## What you will do
Where does the word "Machine" show up in the records? Copy every line that holds it.

## Provided entries
§ §

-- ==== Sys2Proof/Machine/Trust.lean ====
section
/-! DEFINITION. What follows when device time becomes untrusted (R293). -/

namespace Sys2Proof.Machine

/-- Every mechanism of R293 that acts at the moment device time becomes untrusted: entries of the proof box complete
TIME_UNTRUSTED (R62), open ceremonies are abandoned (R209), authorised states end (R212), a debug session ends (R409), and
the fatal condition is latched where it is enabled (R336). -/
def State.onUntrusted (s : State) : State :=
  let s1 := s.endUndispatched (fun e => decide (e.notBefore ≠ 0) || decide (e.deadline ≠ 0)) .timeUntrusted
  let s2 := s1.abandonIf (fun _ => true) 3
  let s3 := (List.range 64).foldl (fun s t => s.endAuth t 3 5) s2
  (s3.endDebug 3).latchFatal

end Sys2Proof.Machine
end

§ §

## Answer to this problem
-- ==== Sys2Proof/Machine/Trust.lean ====
namespace Sys2Proof.Machine
end Sys2Proof.Machine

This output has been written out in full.